Seit 1994 fühlt sich HighCo ohne sein Saxofon irgendwie hilflos
(und zwar egal, ob Alt-, Tenor- oder Barisax). Ab 1998 spielte er im Jugend-Saxophon-Quartett CALVIN, mit dem er u.a. den Kulturförderpreis der Stadtsparkasse Fürth, sowie den Talentpreis des Theatervereins Fürth erhielt. In der Schulzeit wirkte er darüber hinaus auch noch bei unzähligen Schul-Combos und nicht-Schul-Combos mit. Mit den FÜRTHER STREICHHÖLZERN übte er sich in "Symphonic Dances from West-Side Story". Seitdem tanzt er auch bei uns hemmungslos...
Absoluter Höhepunkt in HighCos jungem Leben dürfte nach Meinung seiner Band-Kollegen allerdings sein Einstieg bei SUPERSKANK sein, die er seit Anfang 2001 mit seinen Klängen beglückt. Zwecks der musikalischen Weiterbildung studiert er seit Oktober 2004 Jazz- und Pop-Saxofon an der Musikhochschule Stuttgart.

Matthias (Trompete):

Der hier so freundlich dreinblickende junge Mann war als Kind schon so widerlich nervig, daß ihn seine Eltern zur Strafe in die dorfeigene Blaskapelle steckten und ihn Waldhorn lernen ließen.
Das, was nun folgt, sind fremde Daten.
-- ==== Sys2Proof/Safety.lean ====
section
/-! DEFINITION. Safe runs, in the terms the statements use: a run of commands that neither faults nor is refused. -/

namespace Sys2Proof.Machine

open Sys2Proof

/-- A command on a state answers a next state. -/
def Completes (i : Instr) (s : State) : Prop := ∃ t, exec i s = .next t

/-- A command answers a next state of which P holds. -/
def Answers (i : Instr) (s : State) (P : State → Prop) : Prop := ∃ t, exec i s = .next t ∧ P t

/-- The MiB of the register window that a field instance lies in: bits 29..20 of its offset (R19). -/
def Field.mib (f : Field) (i : Nat) : Nat := f.key i / 8388608

/-- Two register stores agree outside given MiB of the window. -/
def SameOutside (ms : List Nat) (r t : Tab Nat) : Prop := ∀ k, k / 8388608 ∉ ms → t.find k = r.find k

/-- Two register stores agree but for given fields, each named with its instance. -/
def SameBut (fs : List (Field × Nat)) (r t : Tab Nat) : Prop := ∀ k, k ∉ fs.map (fun e => e.1.key e.2) → t.find k = r.find k

/-- The parts of the state, one for each field of State. -/
inductive Part where
    | pending | regs | free | readData | out | glb | peat | cfg | life | ret | map | fen | ldpc | hew | ucs | seam | mere |
  nvq | slu | hif | fab | cwy | cip | dma | mbx | pwr | sea | upd | cus | clk | boot | tmon
  deriving DecidableEq, Repr

/-- From s to t no part of the state changes but those listed. -/
structure Touches (ps : List Part) (s t : State) : Prop where
  pending : Part.pending ∉ ps → t.pending = s.pending
  regs : Part.regs ∉ ps → t.regs = s.regs
  free : Part.free ∉ ps → t.free = s.free
  readData : Part.readData ∉ ps → t.readData = s.readData
  out : Part.out ∉ ps → t.out = s.out
  glb : Part.glb ∉ ps → t.glb = s.glb
  peat : Part.peat ∉ ps → t.peat = s.peat
  cfg : Part.cfg ∉ ps → t.cfg = s.cfg
  life : Part.life ∉ ps → t.life = s.life
  ret : Part.ret ∉ ps → t.ret = s.ret
  map : Part.map ∉ ps → t.map = s.map
  fen : Part.fen ∉ ps → t.fen = s.fen
  ldpc : Part.ldpc ∉ ps → t.ldpc = s.ldpc
  hew : Part.hew ∉ ps → t.hew = s.hew
  ucs : Part.ucs ∉ ps → t.ucs = s.ucs
  seam : Part.seam ∉ ps → t.seam = s.seam
  mere : Part.mere ∉ ps → t.mere = s.mere
  nvq : Part.nvq ∉ ps → t.nvq = s.nvq
  slu : Part.slu ∉ ps → t.slu = s.slu
  hif : Part.hif ∉ ps → t.hif = s.hif
  fab : Part.fab ∉ ps → t.fab = s.fab
  cwy : Part.cwy ∉ ps → t.cwy = s.cwy
  cip : Part.cip ∉ ps → t.cip = s.cip
  dma : Part.dma ∉ ps → t.dma = s.dma
  mbx : Part.mbx ∉ ps → t.mbx = s.mbx
  pwr : Part.pwr ∉ ps → t.pwr = s.pwr
  sea : Part.sea ∉ ps → t.sea = s.sea
  upd : Part.upd ∉ ps → t.upd = s.upd
  cus : Part.cus ∉ ps → t.cus = s.cus
  clk : Part.clk ∉ ps → t.clk = s.clk
  boot : Part.boot ∉ ps → t.boot = s.boot
  tmon : Part.tmon ∉ ps → t.tmon = s.tmon
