/-- R199, R206, R209, R210, R218: what a decode does to a code word's ladder. Each failed step gives way to the next one in the
table's order, a step disabled by the ladder's control fields being passed over; reconstruction is entered only where the
erasure set stays within p; the first mismatch in HARD is re-read once and a second identity mismatch skips the deeper
steps. The race, learned vectors and the tests of pooled units (R35, R205, R209, R214, R487, R488). Clauses that the manual
leaves open rest on log entries 25, 33, 76. -/
def Obligations.ReadPathSteps : Prop :=
  (∀ (n : Nat) (s : State) (l : Ladder), s.ldpc.ladders.find n = some l → l.result = 0 →
    (l.step = .hard → n ∉ s.ldpc.softHeld → Answers (.decodeDone n .failed) s fun t =>
      t.ldpc.ladders.find n = some { l with step := .retry, attempts := 0, bank := some (retryBank s) } ∧
      t.rd F.LDPC_HIST_COUNT 7 = if l.reread then s.rd F.LDPC_HIST_COUNT 7 else min (2 ^ 32 - 1) (s.rd F.LDPC_HIST_COUNT 7 + 1)) ∧
    (∀ v, l.step = .retry → n ∉ s.ldpc.softHeld → s.ldpc.vecs.find n = some v →
      l.attempts + 1 < min l.retryMax v.plan.length → Answers (.decodeDone n .failed) s fun t =>
      t.ldpc.ladders.find n = some { l with attempts := l.attempts + 1 }) ∧
    (∀ v, l.step = .retry → s.ldpc.vecs.find n = some v → min l.retryMax v.plan.length ≤ l.attempts + 1 → l.softLevels ≠ 0 →
      softDepth s < 4096 →
      Answers (.decodeDone n .failed) s fun t =>
        t.ldpc.ladders.find n = some { l with attempts := l.attempts + 1, step := .soft2 }) ∧
    (l.step = .soft2 → 2 ≤ l.softLevels → Answers (.decodeDone n .failed) s fun t =>
      t.ldpc.ladders.find n = some { l with step := .soft3 }) ∧
    (l.step = .soft3 ∨ l.step = .soft2 ∧ l.softLevels < 2 → Answers (.decodeDone n .failed) s fun t =>
      (reconAllowed s l = true → t.ldpc.ladders.find n = some { l with step := .recon }) ∧
      (reconAllowed s l = false → t.ldpc.ladders.find n = some { l with step := .done, result := 2 } ∧
        t.rd F.LDPC_CNT_UNRECOV_COUNT = min (2 ^ 32 - 1) (s.rd F.LDPC_CNT_UNRECOV_COUNT + 1))) ∧
    (l.step = .recon → Answers (.decodeDone n .failed) s fun t =>
      t.ldpc.ladders.find n = some { l with step := .done, result := 2 } ∧
      t.rd F.LDPC_CNT_UNRECOV_COUNT = min (2 ^ 32 - 1) (s.rd F.LDPC_CNT_UNRECOV_COUNT + 1)) ∧
    (∀ b, l.step = .hard → l.reread = false → Answers (.decodeDone n (.mismatch b)) s fun t =>
      t.ldpc.ladders.find n = some { l with reread := true, mismatched := true } ∧
      t.rd F.LDPC_CNT_MISMATCH_COUNT = s.rd F.LDPC_CNT_MISMATCH_COUNT) ∧
    (l.step = .hard → l.reread = true → Answers (.decodeDone n (.mismatch true)) s fun t =>
      (∃ u, t.ldpc.ladders.find n = some u ∧ (u.step = .recon ∨ u.step = .done ∧ u.result = 2))) ∧
    (∀ f g c, l.raced = false → f = true ∨ g = true → Answers (.decodeDone n (.accepted f false g c)) s fun t =>
      t.ldpc.ladders.find n = some { l with step := .done, result := 1 } ∧
      (l.step = .hard → t.rd F.LDPC_CNT_HARD_OK_COUNT = min (2 ^ 32 - 1) (s.rd F.LDPC_CNT_HARD_OK_COUNT + 1))) ∧
    (∀ c, l.step ≠ .recon → Answers (.decodeDone n (.accepted false false false c)) s fun t =>
      (∃ u, t.ldpc.ladders.find n = some u ∧ (u.step = .recon ∨ u.step = .done ∧ u.result = 2))) ∧
    (∀ f g c, Answers (.decodeDone n (.accepted f true g c)) s fun t =>
      t.ldpc.ladders.find n = some { l with step := .done, result := 2 })) ∧
  ((∀ (n : Nat) (s : State) (l : Ladder), s.ldpc.ladders.find n = some l → l.result = 0 → l.host = true →
    l.step = .retry ∨ l.step = .soft2 ∨ l.step = .soft3 → Answers (.raceTimeout n) s fun t =>
      t = { s with ldpc := t.ldpc, out := [] } ∧
      t.ldpc.ladders.find n = some (if reconAllowed s l then { l with raced := true } else l)) ∧
  (∀ (l : Link) (d : Fin 32) (slc : Bool) (s : State), Answers (.learnedVectorExpiry l d slc) s fun t =>
    t.ldpc.learned.find ((32 * l.val + d.val) * 2 + b2n slc) = none ∧
    (∀ k, k ≠ (32 * l.val + d.val) * 2 + b2n slc → t.ldpc.learned.find k = s.ldpc.learned.find k) ∧
    t = { s with ldpc := { s.ldpc with learned := t.ldpc.learned }, out := [] }) ∧
  (∀ (l : Link) (s : State), bitOf (s.rd F.LDPC_ENC_FENCED_FENCED (l.val / 32)) (l.val % 32) = false →
    Tab.get 0 s.ldpc.encErrs l.val = 0 → Answers (.encoderCheckFail l) s fun t =>
      Tab.get 0 t.ldpc.encErrs l.val = 1 ∧
      bitOf (t.rd F.LDPC_ENC_FENCED_FENCED (l.val / 32)) (l.val % 32) = false) ∧
  (∀ (l : Link) (s : State), bitOf (s.rd F.LDPC_ENC_FENCED_FENCED (l.val / 32)) (l.val % 32) = true →
    Answers (.encoderCheckFail l) s fun t => t = s.begin) ∧
  (∀ (l : Link) (s : State), bitOf (s.rd F.LDPC_ENC_FENCED_FENCED (l.val / 32)) (l.val % 32) = true →
    fenCount s ≤ 16 → Answers (.encoderKatTimer l true) s fun t => t.ldpc.encPartner.find l.val = none ∧
      bitOf (t.rd F.LDPC_ENC_FENCED_FENCED (l.val / 32)) (l.val % 32) = false) ∧
  (∀ (l : Link) (s : State), Answers (.encoderKatTimer l false) s fun t => t = s.begin) ∧
  (∀ (u : PoolUnit) (s : State), Answers (.idleKnownAnswerTest u true) s fun t => t = s.begin) ∧
  (∀ (n : Fin 288) (s : State), isFenced s F.LDPC_HARD_FENCED_FENCED n.val = false →
    Answers (.idleKnownAnswerTest (.hardDecoder n) false) s fun t => isFenced t F.LDPC_HARD_FENCED_FENCED n.val = true ∧
      t.rd F.LDPC_CNT_KAT_FAIL_COUNT = min (2 ^ 32 - 1) (s.rd F.LDPC_CNT_KAT_FAIL_COUNT + 1)) ∧
  (∀ (n : Fin 32) (s : State), isFenced s F.LDPC_SOFT_FENCED_FENCED n.val = false →
    Answers (.idleKnownAnswerTest (.softDecoder n) false) s fun t => isFenced t F.LDPC_SOFT_FENCED_FENCED n.val = true ∧
      t.rd F.LDPC_CNT_KAT_FAIL_COUNT = min (2 ^ 32 - 1) (s.rd F.LDPC_CNT_KAT_FAIL_COUNT + 1)) ∧
  (∀ (n : Fin 80) (s : State), isFenced s F.CIP_PIPE_FENCED_FENCED n.val = false →
    Answers (.idleKnownAnswerTest (.cipherPipe n) false) s fun t => isFenced t F.CIP_PIPE_FENCED_FENCED n.val = true ∧
      t.rd F.CIP_EVT_KAT_FAIL = 1) ∧
  (∀ (n : Fin 160) (s : State), isFenced s F.CIP_LANE_FENCED_FENCED n.val = false →
    Answers (.idleKnownAnswerTest (.ghashLane n) false) s fun t => isFenced t F.CIP_LANE_FENCED_FENCED n.val = true ∧
      t.rd F.CIP_EVT_KAT_FAIL = 1))

/-- The ring of a hewer (R222 to R224): a TAIL write ends an OWN error; a descriptor whose OWN is clear stops the ring; one that
passes the checks is held, and HEAD moves past it. Operations on a die (R225, R227, R278, R281): an operation that may start
starts its sequence on the live bank; an operation of the command's opcode leaves as its packets, each spending its credits;
a FENCE that may start completes. -/
def Obligations.HewerRingAndOperations : Prop :=
  (∀ (p : AccessPath) (n : Link) (v : Word) (s : State), Answers (.hewRingTailWrite p n v) s fun t =>
    t.rd F.HEW_RING_TAIL_TAIL n.val = v.toNat % 4096 ∧
    t.rd F.HEW_STAT_STATE n.val = (if s.rd F.HEW_STAT_STATE n.val = 2 then 1 else s.rd F.HEW_STAT_STATE n.val) ∧
    t = { s with regs := t.regs, out := [] } ∧
    SameBut [(F.HEW_RING_TAIL_TAIL, n.val), (F.HEW_STAT_STATE, n.val)] s.regs t.regs) ∧
  (∀ (n : Link) (k : Nat) (s : State), s.isSet F.HEW_RING_CFG_ENABLE n.val = true → s.rd F.HEW_STAT_STATE n.val = 1 →
    s.rd F.HEW_RING_HEAD_HEAD n.val ≠ s.rd F.HEW_RING_TAIL_TAIL n.val → freeInFlight s n.val = some k →
    let w := memLoad s.mere.mem (hewSlotAddr s n.val (s.rd F.HEW_RING_HEAD_HEAD n.val)) 64
    Answers (.descriptorFetch n) s fun t =>
      (bitOf w 511 = false → t.rd F.HEW_STAT_STATE n.val = 2 ∧ t.rd F.HEW_EVT_OWN_ERR n.val = 1 ∧
        t = { s with regs := t.regs, out := [] }) ∧
      (bitOf w 511 = true → hewCheck s n.val w (hewParse (s.rd F.HEW_RING_HEAD_HEAD n.val) s.hew.order w) = 0 →
        seamState s n.val ≠ 9 →
        t.held? n.val k = some (hewParse (s.rd F.HEW_RING_HEAD_HEAD n.val) s.hew.order w) ∧ t.hew.order = s.hew.order + 1 ∧
        t.rd F.HEW_RING_HEAD_HEAD n.val = (s.rd F.HEW_RING_HEAD_HEAD n.val + 1) % hewSlots s n.val % 4096)) ∧
  (∀ (n : Link) (k : Fin 128) (h : Held) (s : State), s.held? n.val k.val = some h → h.ended = false →
    mayStart s n.val k.val h = true → Answers (.dieOperationStart n k) s fun t =>
      (let b := s.rd F.UCS_BANK_LIVE (storeOf s n.val)
       t.held? n.val k.val = some { h with started := true, code := true, bank := b, pc := h.opcode, stack := [], runUs := 0 }) ∧
      Tab.get false t.ucs.started n.val = true) ∧
  (∀ (n : Link) (k : Fin 128) (h : Held) (s : State), s.held? n.val k.val = some h → h.ended = false → h.sent = false →
    (h.started = true ∨ mayStart s n.val k.val h = true) → creditsFor s n.val h = true →
    ∀ e ∈ [(Instr.hewRead n k, 0x01), (.hewReadOfs n k, 0x02), (.hewSoftSense n k, 0x03), (.hewProgram n k, 0x10),
        (.hewErase n k, 0x18), (.hewCalread n k, 0x20), (.hewMarkread n k, 0x21)], h.opcode = e.2 →
      Answers e.1 s fun t =>
        (∃ u, t.held? n.val k.val = some u ∧ u.sent = true ∧ u.started = true ∧ u.opcode = e.2) ∧
        Out.packet n.val e.2 h.die k.val ∈ t.out ∧
        t.rd F.SEAM_CREDIT_CMD n.val = (s.rd F.SEAM_CREDIT_CMD n.val - 1) % 256 ∧
        (e.2 ≠ 0x10 → t.rd F.SEAM_CREDIT_DATA n.val = s.rd F.SEAM_CREDIT_DATA n.val)) ∧
  (∀ (n : Link) (k : Fin 128) (h : Held) (s : State), s.held? n.val k.val = some h → h.opcode = 0x30 →
    mayStart s n.val k.val h = true → Answers (.hewFence n k) s fun t => t.held? n.val k.val = none)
Als sich Matthias dann nach ein paar Jahren um den Schlagzeugsessel bemühte, verjagten ihn die Dörfler mit Sensen und Mistforken aus seinem Kaff... Bis er im Jahre 2001 als Trompeter zu Superskank stieß und sich anschließend den Ruf eines „Posaunistenfressers“ einhandelte , wars natürlich noch ein weiter Weg, welcher sich über unzählige Bands und Formationen in etwa genausovielen Stilrichtungen erstreckte. Neben seinen Umtrieben in der Nürnberger Musikszene mit Leuten wie KEILI KEILHOFER, UDO SCHWENDLER, ERNST SCHULTZ, NC BROWN BLUES BAND, diversen TELEFON-JAZZ-COMBOS, undsoweiter, kann Matthias ein erfolglos geendetes Jazztrompetenstudium vorweisen. Und da der große Durchbruch von Superskank vor der Tür steht, unser Trompetendjango jetzt fast dreißeig und verheiratet ist, wagt er sich dieses Jahr an eine eigene Scheibe. Mal sehen was bei rauskommt.

Olaf (Posaune)

Der Dienstälteste Musiker im Kollektiv und sein Leben:
Blockflöte auf dem schwäbischen Lande, dann Knabenchor im Gymnasium Bamberg, nach dem Stimmbruch Geige & Bratsche ebendort. Nachdem sein Opa ihm die Beatles schmackhaft gemacht hatte, kaufte er sich eine Schlaggitarre und übte für sich. Dann Gründung einer Band mit ein paar Kumpels, beim 2. Gig gnadenlos aus dem Saal gepfiffen. Einstieg in die Free-Rock-Formation "Enemy of Atomics" als Bassist. Sein Vater verließ entsetzt ein Konzert und kam nie wieder auf eines. Dann als Bassist in einer Tanz/Rockband, Auftritte in den amerikanischen Kasernen vor den einsamen d.h. frauenlosen Gis.Nach dem Abi Studium der Sinologie/ Japanologie/ Neuere Geschichte/ Politische Wissenschaften in Erlangen und München. Während dieser Zeit Gitarrist für Arbeiterlieder, später für Rock'n'Roll (Little Richard etc.). Nach dem Studienabschluss kein Job und die Frage: was jetzt? Antwort: Jazz studieren, der Rock ging ihm auf den Keks. Ab dem 2. Semester Hauptinstrument Posaune. Bands: "Straight Ahead", "Trombone Coup" "Bradatsch" , "Choo Choo Aero Big Band" (z.B. Ska), "Cats On Cue" (Gershwin-Programm z.B. Philharmonie Berlin, normales Programm)"On Cue Big Band" (1. Posaune)"Soul Chicken" und andere Formationen. Einige Jahre Folter im Bierzelt (Wasen Bad Cannstatt, Schäferlauf, Dom in Hamburg, Festa de la Birra Italien etc). Arrangeur und Komponist für genannte Formationen und das "Toni Eichler Archestra". Performance mit anderen Musikern und einer Malerin. Platten mit "No Distance", "On Cue Big Band"
... bei so viel geballter Kompetenz konnte Superskank einfach nicht nein sagen!